Saved data entries:
########
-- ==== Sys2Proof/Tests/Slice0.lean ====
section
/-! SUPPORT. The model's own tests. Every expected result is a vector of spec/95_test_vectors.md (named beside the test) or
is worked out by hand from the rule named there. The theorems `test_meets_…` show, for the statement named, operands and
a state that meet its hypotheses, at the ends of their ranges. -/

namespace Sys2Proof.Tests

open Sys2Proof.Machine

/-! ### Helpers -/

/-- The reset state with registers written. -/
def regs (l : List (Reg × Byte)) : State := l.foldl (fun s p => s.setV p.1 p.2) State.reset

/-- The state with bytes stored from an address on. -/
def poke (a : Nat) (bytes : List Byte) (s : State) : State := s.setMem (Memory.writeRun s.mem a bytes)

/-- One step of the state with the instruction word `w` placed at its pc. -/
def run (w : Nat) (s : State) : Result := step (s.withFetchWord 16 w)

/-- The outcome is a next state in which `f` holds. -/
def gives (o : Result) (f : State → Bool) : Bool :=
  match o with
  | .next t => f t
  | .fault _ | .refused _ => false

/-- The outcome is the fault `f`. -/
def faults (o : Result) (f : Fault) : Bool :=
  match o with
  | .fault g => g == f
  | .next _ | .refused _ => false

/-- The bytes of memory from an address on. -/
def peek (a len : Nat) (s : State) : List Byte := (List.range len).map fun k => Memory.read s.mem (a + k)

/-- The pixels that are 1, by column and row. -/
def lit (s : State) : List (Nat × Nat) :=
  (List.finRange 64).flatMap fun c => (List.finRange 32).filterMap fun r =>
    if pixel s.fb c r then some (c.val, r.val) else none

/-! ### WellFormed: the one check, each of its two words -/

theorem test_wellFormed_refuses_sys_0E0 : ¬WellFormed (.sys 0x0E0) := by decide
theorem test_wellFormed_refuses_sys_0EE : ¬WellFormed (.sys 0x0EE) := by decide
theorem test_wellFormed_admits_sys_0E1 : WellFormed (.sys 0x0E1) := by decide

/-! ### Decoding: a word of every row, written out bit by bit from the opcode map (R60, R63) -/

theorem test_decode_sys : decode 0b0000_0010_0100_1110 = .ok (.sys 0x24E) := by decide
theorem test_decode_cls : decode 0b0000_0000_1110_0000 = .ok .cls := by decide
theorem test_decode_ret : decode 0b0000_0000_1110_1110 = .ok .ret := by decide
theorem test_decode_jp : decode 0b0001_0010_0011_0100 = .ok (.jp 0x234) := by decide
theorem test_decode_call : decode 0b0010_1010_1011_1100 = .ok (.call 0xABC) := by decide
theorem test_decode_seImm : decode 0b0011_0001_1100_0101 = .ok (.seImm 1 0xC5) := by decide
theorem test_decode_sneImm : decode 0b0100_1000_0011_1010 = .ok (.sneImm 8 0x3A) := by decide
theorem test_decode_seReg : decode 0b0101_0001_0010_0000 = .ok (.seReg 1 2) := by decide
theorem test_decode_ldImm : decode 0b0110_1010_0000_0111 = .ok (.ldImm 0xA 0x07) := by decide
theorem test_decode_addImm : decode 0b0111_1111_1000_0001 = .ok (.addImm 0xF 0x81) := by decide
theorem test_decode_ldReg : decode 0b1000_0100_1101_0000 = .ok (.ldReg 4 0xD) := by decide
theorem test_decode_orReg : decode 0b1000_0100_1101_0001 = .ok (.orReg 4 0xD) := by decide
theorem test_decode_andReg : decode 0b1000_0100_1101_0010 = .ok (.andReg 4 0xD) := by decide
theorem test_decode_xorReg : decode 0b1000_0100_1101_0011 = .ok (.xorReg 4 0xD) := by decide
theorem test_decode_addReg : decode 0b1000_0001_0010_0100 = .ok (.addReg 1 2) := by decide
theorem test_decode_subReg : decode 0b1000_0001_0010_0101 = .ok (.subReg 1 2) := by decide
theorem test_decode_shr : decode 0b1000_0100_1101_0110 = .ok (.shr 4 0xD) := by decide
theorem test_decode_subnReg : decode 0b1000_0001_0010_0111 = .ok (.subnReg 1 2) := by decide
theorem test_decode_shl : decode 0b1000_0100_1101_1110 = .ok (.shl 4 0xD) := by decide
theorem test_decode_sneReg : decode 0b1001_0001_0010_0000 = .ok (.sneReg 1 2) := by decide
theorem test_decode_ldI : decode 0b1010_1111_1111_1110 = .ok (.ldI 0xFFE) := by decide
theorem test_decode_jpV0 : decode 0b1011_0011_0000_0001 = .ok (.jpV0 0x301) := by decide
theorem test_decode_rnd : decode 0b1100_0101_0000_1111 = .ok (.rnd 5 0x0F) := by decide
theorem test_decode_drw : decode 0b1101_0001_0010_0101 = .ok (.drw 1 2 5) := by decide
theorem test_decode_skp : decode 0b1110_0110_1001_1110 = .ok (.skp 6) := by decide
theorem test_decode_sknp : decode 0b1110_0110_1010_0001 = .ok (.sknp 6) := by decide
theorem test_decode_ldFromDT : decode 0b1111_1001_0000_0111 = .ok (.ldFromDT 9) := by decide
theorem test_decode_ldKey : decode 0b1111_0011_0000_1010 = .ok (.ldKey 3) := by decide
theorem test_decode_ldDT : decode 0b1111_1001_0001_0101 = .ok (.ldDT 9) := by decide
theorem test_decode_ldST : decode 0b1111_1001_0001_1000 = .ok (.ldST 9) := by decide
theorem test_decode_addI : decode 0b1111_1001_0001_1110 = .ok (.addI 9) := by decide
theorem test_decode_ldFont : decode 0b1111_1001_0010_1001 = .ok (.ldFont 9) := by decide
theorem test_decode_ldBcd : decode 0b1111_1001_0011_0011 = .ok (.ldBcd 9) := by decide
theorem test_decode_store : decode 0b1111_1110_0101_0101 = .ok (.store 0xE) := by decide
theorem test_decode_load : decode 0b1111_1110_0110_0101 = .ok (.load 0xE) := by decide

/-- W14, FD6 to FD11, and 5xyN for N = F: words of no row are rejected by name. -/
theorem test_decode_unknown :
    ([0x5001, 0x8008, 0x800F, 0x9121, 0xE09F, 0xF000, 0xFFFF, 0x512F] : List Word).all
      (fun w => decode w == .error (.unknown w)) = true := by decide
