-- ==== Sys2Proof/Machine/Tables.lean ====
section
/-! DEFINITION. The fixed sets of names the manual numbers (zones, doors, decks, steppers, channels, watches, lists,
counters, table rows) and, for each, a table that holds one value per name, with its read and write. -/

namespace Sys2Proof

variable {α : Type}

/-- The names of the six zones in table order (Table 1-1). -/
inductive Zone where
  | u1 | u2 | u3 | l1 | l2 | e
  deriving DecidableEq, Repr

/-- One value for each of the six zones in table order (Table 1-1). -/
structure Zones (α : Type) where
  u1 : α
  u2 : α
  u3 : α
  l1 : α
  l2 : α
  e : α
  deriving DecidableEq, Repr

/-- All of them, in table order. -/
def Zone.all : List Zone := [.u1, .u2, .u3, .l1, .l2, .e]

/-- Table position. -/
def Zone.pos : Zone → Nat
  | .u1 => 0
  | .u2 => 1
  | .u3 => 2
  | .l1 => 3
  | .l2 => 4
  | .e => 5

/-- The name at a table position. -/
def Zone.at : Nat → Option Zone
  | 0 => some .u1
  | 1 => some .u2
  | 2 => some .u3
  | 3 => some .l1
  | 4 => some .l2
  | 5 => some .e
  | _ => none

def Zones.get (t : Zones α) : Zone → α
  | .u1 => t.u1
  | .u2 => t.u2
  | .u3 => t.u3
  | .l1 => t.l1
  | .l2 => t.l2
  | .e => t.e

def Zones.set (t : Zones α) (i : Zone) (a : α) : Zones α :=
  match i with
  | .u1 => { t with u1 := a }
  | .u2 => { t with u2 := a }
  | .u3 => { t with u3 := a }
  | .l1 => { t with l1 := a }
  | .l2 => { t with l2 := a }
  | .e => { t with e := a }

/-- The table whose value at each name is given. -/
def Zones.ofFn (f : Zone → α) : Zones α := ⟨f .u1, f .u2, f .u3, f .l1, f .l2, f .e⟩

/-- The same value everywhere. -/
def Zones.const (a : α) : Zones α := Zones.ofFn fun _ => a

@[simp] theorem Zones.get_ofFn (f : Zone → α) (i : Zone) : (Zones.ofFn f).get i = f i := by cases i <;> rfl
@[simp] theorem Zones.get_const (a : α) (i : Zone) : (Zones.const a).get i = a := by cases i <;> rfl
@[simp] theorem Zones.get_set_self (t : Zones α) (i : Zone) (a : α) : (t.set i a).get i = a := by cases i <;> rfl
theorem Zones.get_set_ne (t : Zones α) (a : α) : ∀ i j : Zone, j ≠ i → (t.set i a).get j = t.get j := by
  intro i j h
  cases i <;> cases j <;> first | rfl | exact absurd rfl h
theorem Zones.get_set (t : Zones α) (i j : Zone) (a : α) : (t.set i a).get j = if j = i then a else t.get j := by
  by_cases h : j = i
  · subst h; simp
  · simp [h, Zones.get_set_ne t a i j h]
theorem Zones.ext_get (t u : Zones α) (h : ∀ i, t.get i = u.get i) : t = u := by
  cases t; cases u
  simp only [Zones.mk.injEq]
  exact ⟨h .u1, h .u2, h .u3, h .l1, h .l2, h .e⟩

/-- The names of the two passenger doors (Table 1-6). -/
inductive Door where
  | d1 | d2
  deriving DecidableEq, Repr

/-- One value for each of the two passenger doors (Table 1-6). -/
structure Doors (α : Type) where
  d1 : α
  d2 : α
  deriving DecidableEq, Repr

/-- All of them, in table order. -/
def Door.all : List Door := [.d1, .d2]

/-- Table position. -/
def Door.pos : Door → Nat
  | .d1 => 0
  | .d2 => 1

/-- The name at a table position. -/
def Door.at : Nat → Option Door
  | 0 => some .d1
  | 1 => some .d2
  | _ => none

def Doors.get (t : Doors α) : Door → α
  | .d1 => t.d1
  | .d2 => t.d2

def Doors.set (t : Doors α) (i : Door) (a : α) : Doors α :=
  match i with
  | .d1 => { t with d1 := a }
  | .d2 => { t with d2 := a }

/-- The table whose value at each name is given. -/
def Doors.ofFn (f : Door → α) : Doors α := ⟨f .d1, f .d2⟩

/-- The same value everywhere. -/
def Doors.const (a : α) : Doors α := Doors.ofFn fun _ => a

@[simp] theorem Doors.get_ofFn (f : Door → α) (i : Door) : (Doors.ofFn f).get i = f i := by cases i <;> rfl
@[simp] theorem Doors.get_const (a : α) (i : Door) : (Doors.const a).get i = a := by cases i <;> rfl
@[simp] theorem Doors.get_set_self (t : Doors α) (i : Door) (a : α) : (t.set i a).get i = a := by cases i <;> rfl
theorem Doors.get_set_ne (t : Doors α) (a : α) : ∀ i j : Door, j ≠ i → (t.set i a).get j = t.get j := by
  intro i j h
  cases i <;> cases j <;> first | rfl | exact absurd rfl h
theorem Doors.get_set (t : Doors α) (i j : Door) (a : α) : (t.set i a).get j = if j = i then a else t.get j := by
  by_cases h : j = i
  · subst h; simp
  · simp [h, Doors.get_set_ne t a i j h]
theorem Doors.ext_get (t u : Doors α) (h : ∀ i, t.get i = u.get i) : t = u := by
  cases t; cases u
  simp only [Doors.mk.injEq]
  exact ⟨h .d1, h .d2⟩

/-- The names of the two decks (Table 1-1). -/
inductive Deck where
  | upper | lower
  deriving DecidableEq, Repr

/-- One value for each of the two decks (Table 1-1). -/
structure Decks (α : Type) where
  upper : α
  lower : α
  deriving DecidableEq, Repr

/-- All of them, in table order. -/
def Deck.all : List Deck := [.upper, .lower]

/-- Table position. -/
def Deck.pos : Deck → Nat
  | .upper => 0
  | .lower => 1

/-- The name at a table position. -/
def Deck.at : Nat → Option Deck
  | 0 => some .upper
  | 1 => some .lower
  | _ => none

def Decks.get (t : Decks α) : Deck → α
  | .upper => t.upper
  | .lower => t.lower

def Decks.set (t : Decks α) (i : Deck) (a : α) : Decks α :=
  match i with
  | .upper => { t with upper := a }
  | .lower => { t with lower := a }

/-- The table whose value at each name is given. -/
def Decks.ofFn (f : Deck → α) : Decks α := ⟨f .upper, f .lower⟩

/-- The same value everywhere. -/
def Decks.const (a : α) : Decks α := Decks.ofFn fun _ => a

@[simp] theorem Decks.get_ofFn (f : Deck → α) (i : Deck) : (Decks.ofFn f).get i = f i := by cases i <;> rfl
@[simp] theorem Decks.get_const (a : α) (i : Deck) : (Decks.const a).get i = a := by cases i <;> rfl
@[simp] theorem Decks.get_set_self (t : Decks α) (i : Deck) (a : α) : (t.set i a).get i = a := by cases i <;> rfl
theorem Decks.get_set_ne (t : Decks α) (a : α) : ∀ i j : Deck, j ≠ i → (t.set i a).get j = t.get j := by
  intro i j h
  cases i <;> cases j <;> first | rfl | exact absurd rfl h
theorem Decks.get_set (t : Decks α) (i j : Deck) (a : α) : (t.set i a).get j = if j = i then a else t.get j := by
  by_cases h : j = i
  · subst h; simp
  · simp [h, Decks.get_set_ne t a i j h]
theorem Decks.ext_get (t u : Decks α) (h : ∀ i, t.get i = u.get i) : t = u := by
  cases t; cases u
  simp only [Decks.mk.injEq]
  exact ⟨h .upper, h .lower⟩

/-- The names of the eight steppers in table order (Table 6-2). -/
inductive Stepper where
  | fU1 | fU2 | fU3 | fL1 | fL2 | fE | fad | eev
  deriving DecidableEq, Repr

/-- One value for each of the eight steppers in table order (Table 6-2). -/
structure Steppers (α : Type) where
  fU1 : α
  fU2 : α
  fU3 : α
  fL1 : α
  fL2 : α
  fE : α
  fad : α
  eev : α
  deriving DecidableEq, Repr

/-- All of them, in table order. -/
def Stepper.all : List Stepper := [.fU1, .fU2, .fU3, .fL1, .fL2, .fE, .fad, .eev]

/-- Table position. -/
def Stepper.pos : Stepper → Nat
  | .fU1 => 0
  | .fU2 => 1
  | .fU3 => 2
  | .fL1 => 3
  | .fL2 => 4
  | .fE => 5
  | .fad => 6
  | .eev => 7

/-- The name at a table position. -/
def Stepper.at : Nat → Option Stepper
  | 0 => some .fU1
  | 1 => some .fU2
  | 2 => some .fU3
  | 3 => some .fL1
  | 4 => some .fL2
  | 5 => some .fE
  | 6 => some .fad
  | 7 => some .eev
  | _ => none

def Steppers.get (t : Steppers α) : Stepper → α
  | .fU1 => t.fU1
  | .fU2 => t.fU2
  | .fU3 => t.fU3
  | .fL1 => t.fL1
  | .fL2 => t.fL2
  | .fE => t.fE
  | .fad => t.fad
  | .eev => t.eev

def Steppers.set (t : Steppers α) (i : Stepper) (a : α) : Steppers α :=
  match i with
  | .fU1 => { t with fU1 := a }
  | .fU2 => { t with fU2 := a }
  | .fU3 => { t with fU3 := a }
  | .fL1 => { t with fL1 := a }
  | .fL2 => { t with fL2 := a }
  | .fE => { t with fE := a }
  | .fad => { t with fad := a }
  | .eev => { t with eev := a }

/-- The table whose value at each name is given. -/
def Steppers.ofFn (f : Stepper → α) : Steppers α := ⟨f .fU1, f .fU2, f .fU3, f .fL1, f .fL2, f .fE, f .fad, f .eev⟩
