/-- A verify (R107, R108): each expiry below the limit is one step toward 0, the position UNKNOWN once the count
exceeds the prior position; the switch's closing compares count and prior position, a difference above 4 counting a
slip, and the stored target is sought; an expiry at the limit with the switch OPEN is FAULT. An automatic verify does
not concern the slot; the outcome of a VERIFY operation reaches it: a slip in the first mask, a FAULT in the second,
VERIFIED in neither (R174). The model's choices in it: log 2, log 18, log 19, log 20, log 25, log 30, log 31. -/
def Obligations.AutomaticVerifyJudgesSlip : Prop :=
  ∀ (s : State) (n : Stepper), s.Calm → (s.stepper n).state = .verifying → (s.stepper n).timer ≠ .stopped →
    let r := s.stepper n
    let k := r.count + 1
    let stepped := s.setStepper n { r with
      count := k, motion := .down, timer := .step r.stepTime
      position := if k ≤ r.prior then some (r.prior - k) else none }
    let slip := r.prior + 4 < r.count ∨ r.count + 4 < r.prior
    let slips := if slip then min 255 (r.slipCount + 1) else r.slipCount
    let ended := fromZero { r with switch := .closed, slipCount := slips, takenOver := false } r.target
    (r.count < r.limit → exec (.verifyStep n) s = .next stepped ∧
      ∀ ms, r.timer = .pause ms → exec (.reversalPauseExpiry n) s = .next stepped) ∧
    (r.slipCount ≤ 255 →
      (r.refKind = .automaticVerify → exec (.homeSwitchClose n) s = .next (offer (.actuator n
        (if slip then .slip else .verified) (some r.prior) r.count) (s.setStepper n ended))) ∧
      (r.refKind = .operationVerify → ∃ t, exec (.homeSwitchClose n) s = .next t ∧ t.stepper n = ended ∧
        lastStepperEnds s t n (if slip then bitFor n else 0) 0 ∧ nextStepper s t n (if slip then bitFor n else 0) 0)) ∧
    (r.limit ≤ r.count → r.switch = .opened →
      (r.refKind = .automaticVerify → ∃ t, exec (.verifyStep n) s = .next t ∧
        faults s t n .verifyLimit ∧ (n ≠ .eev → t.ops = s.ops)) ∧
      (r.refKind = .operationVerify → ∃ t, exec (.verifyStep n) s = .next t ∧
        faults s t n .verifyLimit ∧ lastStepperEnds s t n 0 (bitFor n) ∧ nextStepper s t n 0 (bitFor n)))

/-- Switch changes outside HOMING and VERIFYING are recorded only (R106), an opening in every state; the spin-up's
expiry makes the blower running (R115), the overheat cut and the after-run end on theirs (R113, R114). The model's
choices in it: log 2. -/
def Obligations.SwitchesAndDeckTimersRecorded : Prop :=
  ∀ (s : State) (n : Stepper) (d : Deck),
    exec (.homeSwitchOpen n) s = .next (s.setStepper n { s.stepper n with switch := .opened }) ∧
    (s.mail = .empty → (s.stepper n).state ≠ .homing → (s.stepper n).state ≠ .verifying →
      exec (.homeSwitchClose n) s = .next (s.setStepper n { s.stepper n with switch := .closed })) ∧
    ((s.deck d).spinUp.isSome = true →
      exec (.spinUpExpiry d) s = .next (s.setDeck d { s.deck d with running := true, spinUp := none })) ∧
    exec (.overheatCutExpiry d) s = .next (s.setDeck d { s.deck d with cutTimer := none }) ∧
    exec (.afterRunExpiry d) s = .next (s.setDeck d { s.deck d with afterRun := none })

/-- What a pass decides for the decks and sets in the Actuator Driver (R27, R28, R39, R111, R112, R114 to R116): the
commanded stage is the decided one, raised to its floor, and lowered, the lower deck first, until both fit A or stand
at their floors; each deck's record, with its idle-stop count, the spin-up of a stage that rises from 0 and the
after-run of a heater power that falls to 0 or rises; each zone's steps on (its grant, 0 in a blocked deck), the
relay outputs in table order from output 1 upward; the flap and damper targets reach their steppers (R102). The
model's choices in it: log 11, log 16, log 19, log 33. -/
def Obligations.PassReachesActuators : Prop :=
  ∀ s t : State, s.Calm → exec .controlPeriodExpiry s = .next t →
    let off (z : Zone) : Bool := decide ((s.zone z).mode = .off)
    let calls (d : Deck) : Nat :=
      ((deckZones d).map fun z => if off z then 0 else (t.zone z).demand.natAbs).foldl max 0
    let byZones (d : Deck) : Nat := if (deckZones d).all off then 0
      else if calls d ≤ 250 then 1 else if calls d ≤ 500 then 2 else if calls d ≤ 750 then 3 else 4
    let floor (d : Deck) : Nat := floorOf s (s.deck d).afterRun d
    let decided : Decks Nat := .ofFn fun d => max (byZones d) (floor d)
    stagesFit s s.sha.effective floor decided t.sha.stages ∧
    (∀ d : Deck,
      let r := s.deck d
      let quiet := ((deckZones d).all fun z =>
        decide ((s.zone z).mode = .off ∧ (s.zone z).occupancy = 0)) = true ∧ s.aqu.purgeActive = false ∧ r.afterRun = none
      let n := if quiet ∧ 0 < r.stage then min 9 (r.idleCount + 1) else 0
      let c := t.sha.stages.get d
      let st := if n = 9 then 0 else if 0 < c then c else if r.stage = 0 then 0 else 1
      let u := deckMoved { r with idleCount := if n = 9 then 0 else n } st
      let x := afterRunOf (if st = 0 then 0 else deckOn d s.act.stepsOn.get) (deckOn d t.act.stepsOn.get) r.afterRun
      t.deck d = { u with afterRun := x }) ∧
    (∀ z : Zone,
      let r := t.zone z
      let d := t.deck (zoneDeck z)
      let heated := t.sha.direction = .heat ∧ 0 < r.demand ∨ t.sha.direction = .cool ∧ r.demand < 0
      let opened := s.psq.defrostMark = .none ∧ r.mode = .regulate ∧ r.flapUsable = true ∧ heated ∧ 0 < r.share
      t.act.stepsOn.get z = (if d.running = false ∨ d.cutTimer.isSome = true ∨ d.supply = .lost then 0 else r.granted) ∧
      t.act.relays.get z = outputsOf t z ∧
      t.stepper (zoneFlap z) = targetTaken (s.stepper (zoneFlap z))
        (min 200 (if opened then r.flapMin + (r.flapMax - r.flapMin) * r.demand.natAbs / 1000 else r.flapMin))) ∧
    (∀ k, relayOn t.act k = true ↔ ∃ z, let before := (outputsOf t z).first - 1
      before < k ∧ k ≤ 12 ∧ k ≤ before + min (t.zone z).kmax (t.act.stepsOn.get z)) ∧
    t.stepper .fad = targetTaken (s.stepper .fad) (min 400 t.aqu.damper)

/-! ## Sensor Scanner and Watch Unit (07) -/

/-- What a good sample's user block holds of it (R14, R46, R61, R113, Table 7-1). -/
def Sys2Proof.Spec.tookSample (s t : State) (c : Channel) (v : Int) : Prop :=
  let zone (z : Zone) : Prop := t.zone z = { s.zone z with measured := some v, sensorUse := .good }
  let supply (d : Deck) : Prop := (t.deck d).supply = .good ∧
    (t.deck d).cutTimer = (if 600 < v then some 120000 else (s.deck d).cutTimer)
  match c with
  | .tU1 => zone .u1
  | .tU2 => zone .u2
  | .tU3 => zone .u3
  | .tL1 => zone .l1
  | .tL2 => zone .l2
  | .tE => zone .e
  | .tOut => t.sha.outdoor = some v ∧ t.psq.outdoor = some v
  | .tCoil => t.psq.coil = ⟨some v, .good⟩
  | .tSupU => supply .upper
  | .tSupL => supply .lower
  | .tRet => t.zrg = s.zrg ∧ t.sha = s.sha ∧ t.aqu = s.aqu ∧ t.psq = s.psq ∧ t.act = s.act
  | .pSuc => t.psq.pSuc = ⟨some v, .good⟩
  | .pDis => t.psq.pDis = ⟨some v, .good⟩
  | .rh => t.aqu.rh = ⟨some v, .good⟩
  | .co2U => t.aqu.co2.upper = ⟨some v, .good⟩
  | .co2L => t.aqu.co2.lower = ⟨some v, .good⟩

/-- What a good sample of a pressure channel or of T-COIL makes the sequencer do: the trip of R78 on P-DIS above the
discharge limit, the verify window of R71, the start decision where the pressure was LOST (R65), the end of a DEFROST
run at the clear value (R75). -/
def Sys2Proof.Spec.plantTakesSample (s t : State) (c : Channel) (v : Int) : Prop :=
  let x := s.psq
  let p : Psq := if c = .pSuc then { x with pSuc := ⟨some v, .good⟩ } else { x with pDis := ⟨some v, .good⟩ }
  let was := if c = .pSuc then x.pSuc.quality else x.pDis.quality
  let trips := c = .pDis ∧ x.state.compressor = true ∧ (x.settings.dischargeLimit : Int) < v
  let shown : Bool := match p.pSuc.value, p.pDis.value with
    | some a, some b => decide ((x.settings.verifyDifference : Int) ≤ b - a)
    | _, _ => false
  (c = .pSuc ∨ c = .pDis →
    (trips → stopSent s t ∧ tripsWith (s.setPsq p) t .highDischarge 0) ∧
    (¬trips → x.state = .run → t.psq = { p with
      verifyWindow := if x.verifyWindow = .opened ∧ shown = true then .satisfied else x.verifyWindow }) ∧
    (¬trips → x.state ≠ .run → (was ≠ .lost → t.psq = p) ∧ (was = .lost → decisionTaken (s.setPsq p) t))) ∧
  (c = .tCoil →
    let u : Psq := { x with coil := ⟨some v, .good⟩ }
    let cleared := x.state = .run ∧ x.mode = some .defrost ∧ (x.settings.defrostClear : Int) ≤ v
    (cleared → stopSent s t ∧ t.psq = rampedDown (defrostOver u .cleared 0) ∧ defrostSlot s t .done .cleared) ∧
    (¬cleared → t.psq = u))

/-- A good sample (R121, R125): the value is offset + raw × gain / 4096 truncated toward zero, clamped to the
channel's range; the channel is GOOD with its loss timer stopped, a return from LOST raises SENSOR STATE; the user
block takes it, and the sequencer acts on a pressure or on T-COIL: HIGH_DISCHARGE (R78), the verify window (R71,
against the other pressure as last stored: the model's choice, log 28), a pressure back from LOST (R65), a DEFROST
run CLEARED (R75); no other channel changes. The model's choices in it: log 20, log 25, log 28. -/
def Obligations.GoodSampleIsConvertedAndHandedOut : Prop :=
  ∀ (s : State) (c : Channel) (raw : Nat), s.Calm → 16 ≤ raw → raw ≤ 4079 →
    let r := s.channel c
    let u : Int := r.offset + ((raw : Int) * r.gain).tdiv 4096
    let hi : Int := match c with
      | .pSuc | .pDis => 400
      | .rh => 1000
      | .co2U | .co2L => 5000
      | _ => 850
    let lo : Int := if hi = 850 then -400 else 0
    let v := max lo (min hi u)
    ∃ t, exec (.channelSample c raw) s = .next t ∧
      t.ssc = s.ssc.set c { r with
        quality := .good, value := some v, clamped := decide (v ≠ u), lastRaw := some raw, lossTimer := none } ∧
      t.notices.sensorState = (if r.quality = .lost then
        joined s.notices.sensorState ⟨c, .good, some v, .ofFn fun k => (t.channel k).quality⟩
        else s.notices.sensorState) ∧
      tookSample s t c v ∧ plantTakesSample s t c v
########
Work instruction:
Search the entries for the string "Calm" and return each line where it turns up.

Answer:
  ∀ (s : State) (n : Stepper), s.Calm → (s.stepper n).state = .verifying → (s.stepper n).timer ≠ .stopped →
  ∀ s t : State, s.Calm → exec .controlPeriodExpiry s = .next t →
  ∀ (s : State) (c : Channel) (raw : Nat), s.Calm → 16 ≤ raw → raw ≤ 4079 →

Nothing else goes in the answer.